:: WHAT TO WORK ON ::
Please copy out the entries below exactly, beginning with the line that contains "reason).call = s.call" and ending with the line that contains "theorem State.moveWatchStore_frame (s", and include nothing outside that span.

BEGIN PROVIDED MATERIAL

/-- R44, R83, R84, R85, R86, R105: a hunt-listen whose next frame meets its read limit ends and its Watch Store owner goes; the
cursor moves on, past the last item to a list built again; in HUNT the next hunt visit begins, and in DIRECT the modem is tuned
back. A hunt timer whose next value meets the hunt limit sets the expiry flag, and in HUNT leads to DIRECT with TXINH released,
ENGINE STATE with cause HUNT LIMIT and a list built again. The model's choices: that both rows act apart from a taken record (log
3), and that the state a registration was entered from is held (log 37). R105: the hunt timer at a record: it counts at a
multiframe start in HUNT and in a registration entered from HUNT, and nowhere else. R85: a hunt-listen begins at the measure record
that finds a site, on that record's channel and colour, with the count 0. R84, R86: at the end of a record in HUNT or DIRECT a hunt
visit whose measure record found nothing is over, a hunt-listen counts one frame, an empty list is built again, and in DIRECT the
visit due at every second multiframe start begins. Further choices and readings of the model: the state in which the record was
taken decides (log 12), a visit due in DIRECT at the record that ends another is skipped (log 29), and an empty list built again
with an item begins its visit at that record (log 41). -/
def Obligations.HuntLimitsAct : Prop :=
  (∀ s : State, s.pins.supply = .running →
     (∀ l : Listen, s.scan.listen = some l → l.limit ≤ l.count + 1 →
       ∃ t : State, exec .huntListenReadLimit s = .next t
         ∧ t.scan.listen = none ∧ t.beacon.owner = none
         ∧ (s.scan.cursor + 1 < s.scan.huntList.length →
             t.scan.cursor = s.scan.cursor + 1 ∧ t.scan.huntList = s.scan.huntList)
         ∧ (s.scan.huntList.length ≤ s.scan.cursor + 1 →
             t.scan.cursor = 0 ∧ t.scan.huntList = s.huntSources)
         ∧ (s.roam.engine = .direct →
             t.scan.hunt = none ∧ t.frontEnd = s.frontEnd ++ [FrontEndRecord.tune (s.par .directChannel)])
         ∧ (s.roam.engine = .hunt →
             t.scan.hunt =
                 (t.scan.huntList[t.scan.cursor]?.map fun channel => { channel := channel, stage := .settle })
               ∧ t.frontEnd =
                   s.frontEnd ++ (t.scan.huntList[t.scan.cursor]?.map FrontEndRecord.tune).toList)
         ∧ t.roam = s.roam ∧ t.table = s.table ∧ t.access = s.access ∧ t.host = s.host ∧ t.pins = s.pins)
     ∧ (s.roam.engine = .registering → s.roam.enteredFrom = .hunt →
       s.par .huntLimit ≤ min (s.roam.huntTimer + 1) 255 →
         exec .huntLimit s =
           .next (s.setRoam { s.roam with huntTimer := min (s.roam.huntTimer + 1) 255, expired := true }))
     ∧ (s.roam.engine = .hunt → s.par .huntLimit ≤ min (s.roam.huntTimer + 1) 255 →
       ∃ t : State, exec .huntLimit s = .next t
         ∧ t.roam =
             { s.roam with engine := .direct, huntTimer := min (s.roam.huntTimer + 1) 255, expired := true }
         ∧ t.pins = { s.pins with txinh := false }
         ∧ t.host = s.host.offer (.engineState .hunt .direct .huntLimit false)
         ∧ t.scan =
             { s.scan with
               visit := none, hunt := none, listen := none, pace := false, huntList := s.huntSources, cursor := 0 }
         ∧ t.beacon.owner = none
         ∧ t.frontEnd = s.frontEnd ++ [FrontEndRecord.tune (s.par .directChannel)]
         ∧ t.table = s.table ∧ t.access = s.access ∧ t.groups = s.groups ∧ t.call = s.call ∧ t.intake = s.intake))
    ∧ (∀ (s : State) (ran multiframe : Bool),
        (ran = false ∨ multiframe = false ∨ (s.roam.engine ≠ .hunt ∧ ¬(s.roam.engine = .registering ∧ s.roam.enteredFrom = .hunt)) →
          s.huntWork ran multiframe = s)
          ∧ (ran = true → multiframe = true →
              s.roam.engine = .hunt ∨ (s.roam.engine = .registering ∧ s.roam.enteredFrom = .hunt) →
                (min (s.roam.huntTimer + 1) 255 < s.par .huntLimit →
                  s.huntWork ran multiframe = s.setRoam { s.roam with huntTimer := min (s.roam.huntTimer + 1) 255 })
                ∧ (s.pins.supply = .running → s.par .huntLimit ≤ min (s.roam.huntTimer + 1) 255 →
                    exec .huntLimit s = .next (s.huntWork ran multiframe))))
    ∧ (∀ s : State,
        let next : Nat := if s.scan.cursor + 1 < s.scan.huntList.length then s.scan.cursor + 1 else 0
        let list : List Nat := if s.scan.cursor + 1 < s.scan.huntList.length then s.scan.huntList else s.huntSources
        s.huntOn =
          { s with
            scan :=
              { s.scan with
                listen := none, huntList := list, cursor := next
                hunt :=
                  if s.roam.engine = .hunt then
                    list[next]?.map fun channel => { channel := channel, stage := .settle }
                  else none }
            frontEnd :=
              s.frontEnd ++
                (if s.roam.engine = .hunt then (list[next]?.map FrontEndRecord.tune).toList
                else if s.roam.engine = .direct then [FrontEndRecord.tune (s.par .directChannel)]
                else []) })
    ∧ (∀ (s : State) (r : Frame),
        (∀ h colour, s.scan.hunt = some h → h.stage = .ended → r.settling = false → r.channel = h.channel →
          r.check = .pass → r.sync = some colour →
            let owner : Pair := { channel := h.channel, colour := colour }
            s.listenIfFound r =
              { s with
                scan :=
                  { s.scan with
                    hunt := none
                    listen :=
                      some
                        { channel := h.channel, colour := colour, limit := s.par .readLimit, count := 0
                          level := r.level } }
                beacon :=
                  if s.beacon.owner = some owner then s.beacon
                  else { s.beacon with owner := some owner, watchStore := Store.cleared, lastWatch := none } })
          ∧ ((∀ h, s.scan.hunt = some h →
                h.stage ≠ .ended ∨ r.settling = true ∨ r.channel ≠ h.channel ∨ r.check ≠ .pass ∨ r.sync = none) →
              s.listenIfFound r = s))
    ∧ ∀ (s : State) (engine : Engine) (listening multiframe : Bool), engine = .hunt ∨ engine = .direct →
        (s.roam.engine ≠ engine → s.scanRecord engine listening multiframe = s)
          ∧ (s.roam.engine = engine →
              (multiframe = false
                  ∨ (engine = .hunt ∧ (s.scan.huntList ≠ [] ∨ s.scan.hunt ≠ none ∨ s.scan.listen ≠ none)) →
                (∀ h, s.scan.hunt = some h → h.stage = .ended →
                  s.scanRecord engine listening multiframe = s.huntOn)
                ∧ ((∀ h, s.scan.hunt = some h → h.stage ≠ .ended) →
                    (listening = false ∨ s.scan.listen = none → s.scanRecord engine listening multiframe = s)
                    ∧ (listening = true → ∀ l, s.scan.listen = some l →
                        (l.count + 1 < l.limit →
                          s.scanRecord engine listening multiframe =
                            s.setScan { s.scan with listen := some { l with count := l.count + 1 } })
                        ∧ (s.pins.supply = .running → l.limit ≤ l.count + 1 →
                            exec .huntListenReadLimit s = .next (s.scanRecord engine listening multiframe)))))
              ∧ (engine = .hunt → multiframe = true → s.scan.huntList = [] → s.scan.hunt = none → s.scan.listen = none →
                  s.scanRecord engine listening multiframe =
                    { s with
                      scan :=
                        { s.scan with
                          huntList := s.huntSources, cursor := 0
                          hunt := s.huntSources.head?.map fun channel => { channel := channel, stage := .settle } }
                      frontEnd := s.frontEnd ++ (s.huntSources.head?.map FrontEndRecord.tune).toList })
              ∧ (engine = .direct → multiframe = true →
                  let list : List Nat := if s.scan.huntList = [] then s.huntSources else s.scan.huntList
                  let cursor : Nat := if s.scan.huntList = [] then 0 else s.scan.cursor
                  let due : Bool :=
                    decide (s.scan.pace = true ∧ s.call.call = .idle ∧ s.scan.hunt = none ∧ s.scan.listen = none
                      ∧ listening = false)
                  s.scanRecord engine listening multiframe =
                    ({ s with
                        scan :=
                          { s.scan with
                            huntList := list, cursor := cursor, pace := !s.scan.pace
                            hunt :=
                              if due then list[cursor]?.map fun channel => { channel := channel, stage := .settle }
                              else s.scan.hunt }
                        frontEnd :=
                          s.frontEnd ++
                            (if due then (list[cursor]?.map FrontEndRecord.tune).toList else []) } : State).scanRecord
                      engine listening false))
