@[simp] theorem State.roamFromCamped_frame (s : State) (target : Nat) (reason : Reason) :
    (s.roamFromCamped target reason).intake = s.intake ∧ (s.roamFromCamped target reason).table = s.table
    ∧ (s.roamFromCamped target reason).ranking = s.ranking
    ∧ (s.roamFromCamped target reason).scan.huntChannels = s.scan.huntChannels
    ∧ (s.roamFromCamped target reason).roam.hold = s.roam.hold
    ∧ (s.roamFromCamped target reason).groups.identity = s.groups.identity
    ∧ (s.roamFromCamped target reason).call = s.call
    ∧ (s.roamFromCamped target reason).recallArea = s.recallArea
    ∧ (s.roamFromCamped target reason).host.received = s.host.received
    ∧ (s.roamFromCamped target reason).host.intake = s.host.intake
    ∧ (s.roamFromCamped target reason).host.locked = s.host.locked
    ∧ (s.roamFromCamped target reason).host.active = s.host.active
    ∧ (s.roamFromCamped target reason).host.pendingParams = s.host.pendingParams
    ∧ (s.roamFromCamped target reason).host.linkError = s.host.linkError
    ∧ (s.roamFromCamped target reason).host.checkErrors = s.host.checkErrors
    ∧ (s.roamFromCamped target reason).host.resetTaken = s.host.resetTaken
    ∧ (s.roamFromCamped target reason).host.assembly = s.host.assembly
    ∧ (s.roamFromCamped target reason).pins.supply = s.pins.supply
    ∧ (s.roamFromCamped target reason).free = s.free ∧ (s.roamFromCamped target reason).pending = s.pending := by
  unfold State.roamFromCamped; split <;> simp

@[simp] theorem State.takeTrigger_frame (s : State) (t : Trigger) :
    (s.takeTrigger t).intake = s.intake ∧ (s.takeTrigger t).table = s.table
    ∧ (s.takeTrigger t).ranking = s.ranking ∧ (s.takeTrigger t).scan.huntChannels = s.scan.huntChannels
    ∧ (s.takeTrigger t).roam.hold = s.roam.hold ∧ (s.takeTrigger t).groups.identity = s.groups.identity
    ∧ (s.takeTrigger t).call = s.call ∧ (s.takeTrigger t).recallArea = s.recallArea
    ∧ (s.takeTrigger t).host.received = s.host.received ∧ (s.takeTrigger t).host.intake = s.host.intake
    ∧ (s.takeTrigger t).host.locked = s.host.locked ∧ (s.takeTrigger t).host.active = s.host.active
    ∧ (s.takeTrigger t).host.pendingParams = s.host.pendingParams
    ∧ (s.takeTrigger t).host.linkError = s.host.linkError
    ∧ (s.takeTrigger t).host.checkErrors = s.host.checkErrors
    ∧ (s.takeTrigger t).host.resetTaken = s.host.resetTaken
    ∧ (s.takeTrigger t).host.assembly = s.host.assembly ∧ (s.takeTrigger t).pins.supply = s.pins.supply
    ∧ (s.takeTrigger t).free = s.free ∧ (s.takeTrigger t).pending = s.pending := by
  simp only [State.takeTrigger]; repeat' split
  all_goals simp

@[simp] theorem State.moveWatchStore_frame (s : State) :
    (s.moveWatchStore).intake = s.intake ∧ (s.moveWatchStore).table = s.table
    ∧ (s.moveWatchStore).ranking = s.ranking ∧ (s.moveWatchStore).scan = s.scan
    ∧ (s.moveWatchStore).roam = s.roam ∧ (s.moveWatchStore).access = s.access
    ∧ (s.moveWatchStore).groups = s.groups ∧ (s.moveWatchStore).call = s.call
    ∧ (s.moveWatchStore).recallArea = s.recallArea ∧ (s.moveWatchStore).host = s.host
    ∧ (s.moveWatchStore).pins = s.pins ∧ (s.moveWatchStore).frontEnd = s.frontEnd
    ∧ (s.moveWatchStore).free = s.free ∧ (s.moveWatchStore).pending = s.pending := by
  simp [State.moveWatchStore]

@[simp] theorem State.clearRoam_frame (s : State) :
    (s.clearRoam).intake = s.intake ∧ (s.clearRoam).table = s.table ∧ (s.clearRoam).beacon = s.beacon
    ∧ (s.clearRoam).ranking = s.ranking ∧ (s.clearRoam).scan = s.scan
    ∧ (s.clearRoam).roam.hold = s.roam.hold ∧ (s.clearRoam).access = s.access
    ∧ (s.clearRoam).groups = s.groups ∧ (s.clearRoam).call = s.call
    ∧ (s.clearRoam).recallArea = s.recallArea ∧ (s.clearRoam).host = s.host ∧ (s.clearRoam).pins = s.pins
    ∧ (s.clearRoam).frontEnd = s.frontEnd ∧ (s.clearRoam).free = s.free ∧ (s.clearRoam).pending = s.pending := by
  simp [State.clearRoam]

@[simp] theorem State.leaveRegistering_frame (s : State) :
    (s.leaveRegistering).intake.queue = s.intake.queue ∧ (s.leaveRegistering).intake.held = s.intake.held
    ∧ (s.leaveRegistering).intake.counter = s.intake.counter
    ∧ (s.leaveRegistering).intake.slips = s.intake.slips
    ∧ (s.leaveRegistering).intake.lostFrames = s.intake.lostFrames
    ∧ (s.leaveRegistering).intake.checkErrors = s.intake.checkErrors
    ∧ (s.leaveRegistering).intake.received = s.intake.received
    ∧ (s.leaveRegistering).intake.silenceRunning = s.intake.silenceRunning
    ∧ (s.leaveRegistering).table = s.table ∧ (s.leaveRegistering).scan.huntChannels = s.scan.huntChannels
    ∧ (s.leaveRegistering).roam.hold = s.roam.hold ∧ (s.leaveRegistering).access = s.access
    ∧ (s.leaveRegistering).groups = s.groups ∧ (s.leaveRegistering).call = s.call
    ∧ (s.leaveRegistering).recallArea = s.recallArea ∧ (s.leaveRegistering).host.received = s.host.received
    ∧ (s.leaveRegistering).host.intake = s.host.intake ∧ (s.leaveRegistering).host.locked = s.host.locked
    ∧ (s.leaveRegistering).host.active = s.host.active
    ∧ (s.leaveRegistering).host.pendingParams = s.host.pendingParams
    ∧ (s.leaveRegistering).host.linkError = s.host.linkError
    ∧ (s.leaveRegistering).host.checkErrors = s.host.checkErrors
    ∧ (s.leaveRegistering).host.resetTaken = s.host.resetTaken
    ∧ (s.leaveRegistering).host.assembly = s.host.assembly
    ∧ (s.leaveRegistering).pins.supply = s.pins.supply ∧ (s.leaveRegistering).free = s.free
    ∧ (s.leaveRegistering).pending = s.pending := by
  simp only [State.leaveRegistering]; repeat' split
  all_goals simp

@[simp] theorem State.demoteTarget_frame (s : State) (cause : FailureCause) (target : Option Nat) :
    (s.demoteTarget cause target).intake = s.intake
    ∧ (s.demoteTarget cause target).table.entries.length = s.table.entries.length
    ∧ (s.demoteTarget cause target).scan = s.scan ∧ (s.demoteTarget cause target).roam = s.roam
    ∧ (s.demoteTarget cause target).access = s.access ∧ (s.demoteTarget cause target).groups = s.groups
    ∧ (s.demoteTarget cause target).call = s.call ∧ (s.demoteTarget cause target).recallArea = s.recallArea
    ∧ (s.demoteTarget cause target).host = s.host ∧ (s.demoteTarget cause target).pins = s.pins
    ∧ (s.demoteTarget cause target).frontEnd = s.frontEnd ∧ (s.demoteTarget cause target).free = s.free
    ∧ (s.demoteTarget cause target).pending = s.pending := by
  unfold State.demoteTarget; split <;> simp

@[simp] theorem State.failRoam_frame (s : State) (cause : FailureCause) (bar : Option Nat) :
    (s.failRoam cause bar).intake.queue = s.intake.queue
    ∧ (s.failRoam cause bar).intake.held = s.intake.held
    ∧ (s.failRoam cause bar).intake.counter = s.intake.counter
    ∧ (s.failRoam cause bar).intake.slips = s.intake.slips
    ∧ (s.failRoam cause bar).intake.lostFrames = s.intake.lostFrames
    ∧ (s.failRoam cause bar).intake.checkErrors = s.intake.checkErrors
    ∧ (s.failRoam cause bar).intake.received = s.intake.received
    ∧ (s.failRoam cause bar).intake.silenceRunning = s.intake.silenceRunning
    ∧ (s.failRoam cause bar).table.entries.length = s.table.entries.length
    ∧ (s.failRoam cause bar).scan.huntChannels = s.scan.huntChannels
    ∧ (s.failRoam cause bar).roam.hold = s.roam.hold ∧ (s.failRoam cause bar).groups = s.groups
    ∧ (s.failRoam cause bar).call = s.call ∧ (s.failRoam cause bar).recallArea = s.recallArea
    ∧ (s.failRoam cause bar).host.received = s.host.received
    ∧ (s.failRoam cause bar).host.intake = s.host.intake
    ∧ (s.failRoam cause bar).host.locked = s.host.locked
    ∧ (s.failRoam cause bar).host.active = s.host.active
    ∧ (s.failRoam cause bar).host.pendingParams = s.host.pendingParams
    ∧ (s.failRoam cause bar).host.linkError = s.host.linkError
    ∧ (s.failRoam cause bar).host.checkErrors = s.host.checkErrors
    ∧ (s.failRoam cause bar).host.resetTaken = s.host.resetTaken
    ∧ (s.failRoam cause bar).host.assembly = s.host.assembly
    ∧ (s.failRoam cause bar).pins.supply = s.pins.supply ∧ (s.failRoam cause bar).free = s.free
    ∧ (s.failRoam cause bar).pending = s.pending := by
  unfold State.failRoam; split <;> simp

@[simp] theorem State.huntTick_frame (s : State) :
    (s.huntTick).intake = s.intake ∧ (s.huntTick).table = s.table ∧ (s.huntTick).ranking = s.ranking
    ∧ (s.huntTick).scan.huntChannels = s.scan.huntChannels ∧ (s.huntTick).roam.hold = s.roam.hold
    ∧ (s.huntTick).access = s.access ∧ (s.huntTick).groups = s.groups ∧ (s.huntTick).call = s.call
    ∧ (s.huntTick).recallArea = s.recallArea ∧ (s.huntTick).host.received = s.host.received
    ∧ (s.huntTick).host.intake = s.host.intake ∧ (s.huntTick).host.locked = s.host.locked
    ∧ (s.huntTick).host.active = s.host.active ∧ (s.huntTick).host.pendingParams = s.host.pendingParams
    ∧ (s.huntTick).host.linkError = s.host.linkError ∧ (s.huntTick).host.checkErrors = s.host.checkErrors
    ∧ (s.huntTick).host.resetTaken = s.host.resetTaken ∧ (s.huntTick).host.assembly = s.host.assembly
    ∧ (s.huntTick).pins.supply = s.pins.supply ∧ (s.huntTick).free = s.free
    ∧ (s.huntTick).pending = s.pending := by
  unfold State.huntTick; repeat' split <;> simp

@[simp] theorem State.startEngine_frame (s : State) :
    (s.startEngine).intake = s.intake ∧ (s.startEngine).table.entries.length = s.table.entries.length
    ∧ (s.startEngine).ranking = s.ranking ∧ (s.startEngine).scan.huntChannels = s.scan.huntChannels
    ∧ (s.startEngine).roam.hold = s.roam.hold ∧ (s.startEngine).access = s.access
    ∧ (s.startEngine).groups = s.groups ∧ (s.startEngine).call = s.call
    ∧ (s.startEngine).recallArea = s.recallArea ∧ (s.startEngine).host.received = s.host.received
    ∧ (s.startEngine).host.intake = s.host.intake ∧ (s.startEngine).host.locked = s.host.locked
    ∧ (s.startEngine).host.active = s.host.active
    ∧ (s.startEngine).host.pendingParams = s.host.pendingParams
    ∧ (s.startEngine).host.linkError = s.host.linkError
    ∧ (s.startEngine).host.checkErrors = s.host.checkErrors
    ∧ (s.startEngine).host.resetTaken = s.host.resetTaken ∧ (s.startEngine).host.assembly = s.host.assembly
    ∧ (s.startEngine).pins.supply = s.pins.supply ∧ (s.startEngine).free = s.free
    ∧ (s.startEngine).pending = s.pending := by
  simp [State.startEngine]

@[simp] theorem State.stopEngine_frame (s : State) :
    (s.stopEngine).intake = s.intake ∧ (s.stopEngine).table.entries.length = s.table.entries.length
    ∧ (s.stopEngine).scan.huntChannels = s.scan.huntChannels ∧ (s.stopEngine).roam.hold = s.roam.hold
    ∧ (s.stopEngine).groups.identity = s.groups.identity ∧ (s.stopEngine).call = s.call
    ∧ (s.stopEngine).recallArea = s.recallArea ∧ (s.stopEngine).host.received = s.host.received
    ∧ (s.stopEngine).host.intake = s.host.intake ∧ (s.stopEngine).host.locked = s.host.locked
    ∧ (s.stopEngine).host.active = s.host.active ∧ (s.stopEngine).host.pendingParams = s.host.pendingParams
    ∧ (s.stopEngine).host.linkError = s.host.linkError
    ∧ (s.stopEngine).host.checkErrors = s.host.checkErrors
    ∧ (s.stopEngine).host.resetTaken = s.host.resetTaken ∧ (s.stopEngine).host.assembly = s.host.assembly
    ∧ (s.stopEngine).pins.supply = s.pins.supply ∧ (s.stopEngine).frontEnd = s.frontEnd
    ∧ (s.stopEngine).free = s.free ∧ (s.stopEngine).pending = s.pending := by
  simp [State.stopEngine]

end Sys2Proof.Machine
end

END PROVIDED MATERIAL

:: TASK SOLUTION ::
    ∧ (s.roamFromCamped target reason).call = s.call
    ∧ (s.roamFromCamped target reason).recallArea = s.recallArea
    ∧ (s.roamFromCamped target reason).host.received = s.host.received
    ∧ (s.roamFromCamped target reason).host.intake = s.host.intake
    ∧ (s.roamFromCamped target reason).host.locked = s.host.locked
    ∧ (s.roamFromCamped target reason).host.active = s.host.active
    ∧ (s.roamFromCamped target reason).host.pendingParams = s.host.pendingParams
    ∧ (s.roamFromCamped target reason).host.linkError = s.host.linkError
    ∧ (s.roamFromCamped target reason).host.checkErrors = s.host.checkErrors
    ∧ (s.roamFromCamped target reason).host.resetTaken = s.host.resetTaken
    ∧ (s.roamFromCamped target reason).host.assembly = s.host.assembly
    ∧ (s.roamFromCamped target reason).pins.supply = s.pins.supply
    ∧ (s.roamFromCamped target reason).free = s.free ∧ (s.roamFromCamped target reason).pending = s.pending := by
  unfold State.roamFromCamped; split <;> simp

@[simp] theorem State.takeTrigger_frame (s : State) (t : Trigger) :
    (s.takeTrigger t).intake = s.intake ∧ (s.takeTrigger t).table = s.table
    ∧ (s.takeTrigger t).ranking = s.ranking ∧ (s.takeTrigger t).scan.huntChannels = s.scan.huntChannels
    ∧ (s.takeTrigger t).roam.hold = s.roam.hold ∧ (s.takeTrigger t).groups.identity = s.groups.identity
    ∧ (s.takeTrigger t).call = s.call ∧ (s.takeTrigger t).recallArea = s.recallArea
    ∧ (s.takeTrigger t).host.received = s.host.received ∧ (s.takeTrigger t).host.intake = s.host.intake
    ∧ (s.takeTrigger t).host.locked = s.host.locked ∧ (s.takeTrigger t).host.active = s.host.active
    ∧ (s.takeTrigger t).host.pendingParams = s.host.pendingParams
    ∧ (s.takeTrigger t).host.linkError = s.host.linkError
    ∧ (s.takeTrigger t).host.checkErrors = s.host.checkErrors
    ∧ (s.takeTrigger t).host.resetTaken = s.host.resetTaken
    ∧ (s.takeTrigger t).host.assembly = s.host.assembly ∧ (s.takeTrigger t).pins.supply = s.pins.supply
    ∧ (s.takeTrigger t).free = s.free ∧ (s.takeTrigger t).pending = s.pending := by
  simp only [State.takeTrigger]; repeat' split
  all_goals simp

@[simp] theorem State.moveWatchStore_frame (s : State) :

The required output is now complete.